EDIT: I ended up doing the following:编辑:我最终做了以下事情:
JavaRDD<String> peopleRDD = sc.textFile(DATA_FILE);
peopleRDD.cache().map(lines -> Arrays.asList(new String[]{lines.split(",")[0],
lines.split(",")[1],
lines.split(",")[3]}
.forEach(person -> LOG.info(person));
Not the most elegant solution but if you have a better way, please post here.不是最优雅的解决方案,但如果您有更好的方法,请在此处发布。 Thanks.谢谢。

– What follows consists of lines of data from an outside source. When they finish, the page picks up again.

-- ==== Sys2Proof/Laws/State.lean ====
section
/-! SUPPORT. One lemma per field per update of State, each true by computation, so that no later proof unfolds a record update; and the laws of the per-agent record. -/

namespace Sys2Proof.Machine

/-! ## Per-agent values -/

@[simp] theorem PerAgent.get_set_same {α : Type} (p : PerAgent α) (a : Agent) (x : α) :
    (p.set a x).get a = x := by cases a <;> rfl

theorem PerAgent.get_set_other {α : Type} (p : PerAgent α) {a b : Agent} (x : α) (h : b ≠ a) :
    (p.set a x).get b = p.get b := by cases a <;> cases b <;> first | rfl | exact absurd rfl h

@[simp] theorem PerAgent.get_all {α : Type} (x : α) (a : Agent) : (PerAgent.all x).get a = x := by
  cases a <;> rfl

theorem PerAgent.ext_get {α : Type} {p q : PerAgent α} (h : ∀ a, p.get a = q.get a) : p = q := by
  cases p; cases q
  simpa [PerAgent.get] using And.intro (h .fg) (And.intro (h .txi) (And.intro (h .rxi) (h .rd)))


/-! ## complete -/

@[simp] theorem complete_cfg (w : CmdWord) (s : State) : (complete w s).cfg = s.cfg := rfl
@[simp] theorem complete_rx (w : CmdWord) (s : State) : (complete w s).rx = s.rx := rfl
@[simp] theorem complete_tx (w : CmdWord) (s : State) : (complete w s).tx = s.tx := rfl
@[simp] theorem complete_rawLatest (w : CmdWord) (s : State) : (complete w s).rawLatest = s.rawLatest := rfl
@[simp] theorem complete_acc (w : CmdWord) (s : State) : (complete w s).acc = s.acc := rfl
@[simp] theorem complete_rep (w : CmdWord) (s : State) : (complete w s).rep = s.rep := rfl
@[simp] theorem complete_dtimer (w : CmdWord) (s : State) : (complete w s).dtimer = s.dtimer := rfl
@[simp] theorem complete_actTimer (w : CmdWord) (s : State) : (complete w s).actTimer = s.actTimer := rfl
@[simp] theorem complete_cycEmit (w : CmdWord) (s : State) : (complete w s).cycEmit = s.cycEmit := rfl
@[simp] theorem complete_encBuf (w : CmdWord) (s : State) : (complete w s).encBuf = s.encBuf := rfl
@[simp] theorem complete_encLen (w : CmdWord) (s : State) : (complete w s).encLen = s.encLen := rfl
@[simp] theorem complete_encPos (w : CmdWord) (s : State) : (complete w s).encPos = s.encPos := rfl
@[simp] theorem complete_decState (w : CmdWord) (s : State) : (complete w s).decState = s.decState := rfl
@[simp] theorem complete_decCh (w : CmdWord) (s : State) : (complete w s).decCh = s.decCh := rfl
@[simp] theorem complete_decHi (w : CmdWord) (s : State) : (complete w s).decHi = s.decHi := rfl
@[simp] theorem complete_rdDone (w : CmdWord) (s : State) : (complete w s).rdDone = s.rdDone := rfl
@[simp] theorem complete_pending (w : CmdWord) (s : State) : (complete w s).pending = s.pending.set s.issuer none := rfl
@[simp] theorem complete_faultLatch (w : CmdWord) (s : State) : (complete w s).faultLatch = s.faultLatch := rfl
@[simp] theorem complete_refusalLatch (w : CmdWord) (s : State) : (complete w s).refusalLatch = s.refusalLatch := rfl
@[simp] theorem complete_history (w : CmdWord) (s : State) : (complete w s).history = s.history := rfl
@[simp] theorem complete_ain (w : CmdWord) (s : State) : (complete w s).ain = s.ain := rfl
@[simp] theorem complete_din (w : CmdWord) (s : State) : (complete w s).din = s.din := rfl
@[simp] theorem complete_eos (w : CmdWord) (s : State) : (complete w s).eos = s.eos := rfl
@[simp] theorem complete_result (w : CmdWord) (s : State) : (complete w s).result = s.result.set s.issuer (some w) := rfl
@[simp] theorem complete_issuer (w : CmdWord) (s : State) : (complete w s).issuer = s.issuer := rfl
@[simp] theorem complete_streams (w : CmdWord) (s : State) : (complete w s).streams = s.streams := rfl
@[simp] theorem complete_schedule (w : CmdWord) (s : State) : (complete w s).schedule = s.schedule := rfl
@[simp] theorem complete_wire (w : CmdWord) (s : State) : (complete w s).wire = s.wire := rfl

/-! ## hold -/

@[simp] theorem hold_cfg (i : Instr) (why : HoldReason) (s : State) : (hold i why s).cfg = s.cfg := rfl
@[simp] theorem hold_rx (i : Instr) (why : HoldReason) (s : State) : (hold i why s).rx = s.rx := rfl
@[simp] theorem hold_tx (i : Instr) (why : HoldReason) (s : State) : (hold i why s).tx = s.tx := rfl
@[simp] theorem hold_rawLatest (i : Instr) (why : HoldReason) (s : State) : (hold i why s).rawLatest = s.rawLatest := rfl
@[simp] theorem hold_acc (i : Instr) (why : HoldReason) (s : State) : (hold i why s).acc = s.acc := rfl
@[simp] theorem hold_rep (i : Instr) (why : HoldReason) (s : State) : (hold i why s).rep = s.rep := rfl
@[simp] theorem hold_dtimer (i : Instr) (why : HoldReason) (s : State) : (hold i why s).dtimer = s.dtimer := rfl
@[simp] theorem hold_actTimer (i : Instr) (why : HoldReason) (s : State) : (hold i why s).actTimer = s.actTimer := rfl
@[simp] theorem hold_cycEmit (i : Instr) (why : HoldReason) (s : State) : (hold i why s).cycEmit = s.cycEmit := rfl
@[simp] theorem hold_encBuf (i : Instr) (why : HoldReason) (s : State) : (hold i why s).encBuf = s.encBuf := rfl
@[simp] theorem hold_encLen (i : Instr) (why : HoldReason) (s : State) : (hold i why s).encLen = s.encLen := rfl
@[simp] theorem hold_encPos (i : Instr) (why : HoldReason) (s : State) : (hold i why s).encPos = s.encPos := rfl
@[simp] theorem hold_decState (i : Instr) (why : HoldReason) (s : State) : (hold i why s).decState = s.decState := rfl
@[simp] theorem hold_decCh (i : Instr) (why : HoldReason) (s : State) : (hold i why s).decCh = s.decCh := rfl
@[simp] theorem hold_decHi (i : Instr) (why : HoldReason) (s : State) : (hold i why s).decHi = s.decHi := rfl
@[simp] theorem hold_rdDone (i : Instr) (why : HoldReason) (s : State) : (hold i why s).rdDone = s.rdDone := rfl
@[simp] theorem hold_pending (i : Instr) (why : HoldReason) (s : State) : (hold i why s).pending = s.pending.set s.issuer (some ⟨.item (.code (encode i)), why⟩) := rfl
@[simp] theorem hold_faultLatch (i : Instr) (why : HoldReason) (s : State) : (hold i why s).faultLatch = s.faultLatch := rfl
@[simp] theorem hold_refusalLatch (i : Instr) (why : HoldReason) (s : State) : (hold i why s).refusalLatch = s.refusalLatch := rfl
@[simp] theorem hold_history (i : Instr) (why : HoldReason) (s : State) : (hold i why s).history = s.history := rfl
@[simp] theorem hold_ain (i : Instr) (why : HoldReason) (s : State) : (hold i why s).ain = s.ain := rfl
@[simp] theorem hold_din (i : Instr) (why : HoldReason) (s : State) : (hold i why s).din = s.din := rfl
@[simp] theorem hold_eos (i : Instr) (why : HoldReason) (s : State) : (hold i why s).eos = s.eos := rfl
@[simp] theorem hold_result (i : Instr) (why : HoldReason) (s : State) : (hold i why s).result = s.result := rfl
@[simp] theorem hold_issuer (i : Instr) (why : HoldReason) (s : State) : (hold i why s).issuer = s.issuer := rfl
@[simp] theorem hold_streams (i : Instr) (why : HoldReason) (s : State) : (hold i why s).streams = s.streams := rfl
@[simp] theorem hold_schedule (i : Instr) (why : HoldReason) (s : State) : (hold i why s).schedule = s.schedule := rfl
@[simp] theorem hold_wire (i : Instr) (why : HoldReason) (s : State) : (hold i why s).wire = s.wire := rfl

/-! ## raiseViolation -/

@[simp] theorem raiseViolation_cfg (v : Violation) (s : State) : (raiseViolation v s).cfg = s.cfg := rfl
@[simp] theorem raiseViolation_rx (v : Violation) (s : State) : (raiseViolation v s).rx = s.rx := rfl
@[simp] theorem raiseViolation_tx (v : Violation) (s : State) : (raiseViolation v s).tx = s.tx := rfl
@[simp] theorem raiseViolation_rawLatest (v : Violation) (s : State) : (raiseViolation v s).rawLatest = s.rawLatest := rfl
@[simp] theorem raiseViolation_acc (v : Violation) (s : State) : (raiseViolation v s).acc = s.acc := rfl
@[simp] theorem raiseViolation_rep (v : Violation) (s : State) : (raiseViolation v s).rep = s.rep := rfl
@[simp] theorem raiseViolation_dtimer (v : Violation) (s : State) : (raiseViolation v s).dtimer = s.dtimer := rfl
@[simp] theorem raiseViolation_actTimer (v : Violation) (s : State) : (raiseViolation v s).actTimer = s.actTimer := rfl
@[simp] theorem raiseViolation_cycEmit (v : Violation) (s : State) : (raiseViolation v s).cycEmit = s.cycEmit := rfl
@[simp] theorem raiseViolation_encBuf (v : Violation) (s : State) : (raiseViolation v s).encBuf = s.encBuf := rfl
@[simp] theorem raiseViolation_encLen (v : Violation) (s : State) : (raiseViolation v s).encLen = s.encLen := rfl
@[simp] theorem raiseViolation_encPos (v : Violation) (s : State) : (raiseViolation v s).encPos = s.encPos := rfl
@[simp] theorem raiseViolation_decState (v : Violation) (s : State) : (raiseViolation v s).decState = s.decState := rfl
@[simp] theorem raiseViolation_decCh (v : Violation) (s : State) : (raiseViolation v s).decCh = s.decCh := rfl
@[simp] theorem raiseViolation_decHi (v : Violation) (s : State) : (raiseViolation v s).decHi = s.decHi := rfl
@[simp] theorem raiseViolation_rdDone (v : Violation) (s : State) : (raiseViolation v s).rdDone = s.rdDone := rfl
@[simp] theorem raiseViolation_pending (v : Violation) (s : State) : (raiseViolation v s).pending = s.pending.set s.issuer none := rfl
@[simp] theorem raiseViolation_faultLatch (v : Violation) (s : State) : (raiseViolation v s).faultLatch = s.faultLatch.or (some v) := rfl
@[simp] theorem raiseViolation_refusalLatch (v : Violation) (s : State) : (raiseViolation v s).refusalLatch = s.refusalLatch := rfl
@[simp] theorem raiseViolation_history (v : Violation) (s : State) : (raiseViolation v s).history = s.history := rfl
@[simp] theorem raiseViolation_ain (v : Violation) (s : State) : (raiseViolation v s).ain = s.ain := rfl
@[simp] theorem raiseViolation_din (v : Violation) (s : State) : (raiseViolation v s).din = s.din := rfl
@[simp] theorem raiseViolation_eos (v : Violation) (s : State) : (raiseViolation v s).eos = s.eos := rfl
@[simp] theorem raiseViolation_result (v : Violation) (s : State) : (raiseViolation v s).result = s.result := rfl
@[simp] theorem raiseViolation_issuer (v : Violation) (s : State) : (raiseViolation v s).issuer = s.issuer := rfl
@[simp] theorem raiseViolation_streams (v : Violation) (s : State) : (raiseViolation v s).streams = s.streams := rfl
@[simp] theorem raiseViolation_schedule (v : Violation) (s : State) : (raiseViolation v s).schedule = s.schedule := rfl
@[simp] theorem raiseViolation_wire (v : Violation) (s : State) : (raiseViolation v s).wire = s.wire := rfl
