/-- Where the latches, the history and the parameters are the same, they are kept. -/
theorem RecordKept.of_eq {s t : State} (hfault : t.faultLatch = s.faultLatch)
    (hrefusal : t.refusalLatch = s.refusalLatch) (hhist : t.history = s.history) (hcfg : t.cfg = s.cfg) :
    RecordKept s t where
  fault _ hv := hfault.trans hv
  refusal _ hv := hrefusal.trans hv
  history := by rw [hhist]
  cfg := hcfg

theorem refuse_recordKept (why : RefuseReason) (s : State) : RecordKept s (refuse why s) where
  fault _ hv := hv
  refusal _ hv := by simp [hv]
  history := List.prefix_refl _
  cfg := rfl

theorem SameBlock.recordKept {s t : State} (h : SameBlock s t) : RecordKept s t := by
  rw [h]; exact .of_eq rfl rfl rfl rfl

theorem stagePush_recordKept (s : State) : RecordKept s (stagePush s) := by
  rcases stagePush_cases s with ⟨_, e⟩ | ⟨_, _, e⟩ | ⟨_, _, e⟩
  all_goals rw [e]; apply RecordKept.of_eq <;> simp

theorem exec_recordKept {i : Instr} {s t : State} (h : exec i s = .next t) : RecordKept s t := by
  cases exec_next h with
  | refused why stop => exact refuse_recordKept why s
  | raised v stop => exact ⟨fun _ hv => by simp [hv], fun _ hv => hv, List.prefix_refl _, rfl⟩
  | held why => exact .of_eq rfl rfl rfl rfl
  | performed w u ready effect =>
    obtain ⟨hfault, hrefusal, _⟩ := effect.frame
    obtain ⟨hcfg, _⟩ := effect.writes.environment
    exact ⟨fun _ hv => hfault.trans hv, fun _ hv => hrefusal.trans hv, effect.writes.history, hcfg⟩

theorem BlockStep.recordKept {s t : State} (h : BlockStep s t) : RecordKept s t := by
  cases h with
  | nothing => exact .of_eq rfl rfl rfl rfl
  | stage => exact stagePush_recordKept s
  | reset eos => exact ⟨fun _ hv => hv, fun _ hv => hv, List.prefix_append _ _, rfl⟩
  | illegal why => exact refuse_recordKept why s
  | performs i t h => exact exec_recordKept h

/-- Settles O52: the block's own change keeps them, and the changes outside the block do not touch them. -/
theorem latchesHistoryConfigKept : Obligations.LatchesHistoryConfigKept := by
  intro s t h
  obtain ⟨u, v, hbefore, hblock, hafter⟩ := step_next h
  obtain ⟨hfault, hrefusal, ⟨more, hmore⟩, hcfg⟩ :=
    (hbefore.recordKept.trans hblock.recordKept).trans hafter.recordKept
  exact ⟨hfault, hrefusal, ⟨more, hmore.symm⟩, hcfg⟩

/-! ## The invariant of the block -/

theorem wireBytes_length_le (e : Event) : (wireBytes e).length ≤ 3 := by
  cases e <;> simp [wireBytes, payloadBytes]

/-- What is outside the block is not in its invariant. -/
theorem BlockInv.of_sameBlock {s t : State} (h : BlockInv s) (hsame : SameBlock s t) : BlockInv t := by
  rw [hsame]; exact { h with }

EDIT : Apologies, I just realized you were asking for a Java solution, but I've used Scala.编辑:抱歉,我刚刚意识到您要的是 Java 解决方案,但我使用了 Scala。 Only the 3rd of my suggestions has an equivalent in Java (added at the bottom of the answer)... Spark is really much nicer in Scala though :-)只有我的第 3 个建议在 Java 中有等价物(添加在答案的底部)……尽管 Spark 在 Scala 中确实要好得多:-)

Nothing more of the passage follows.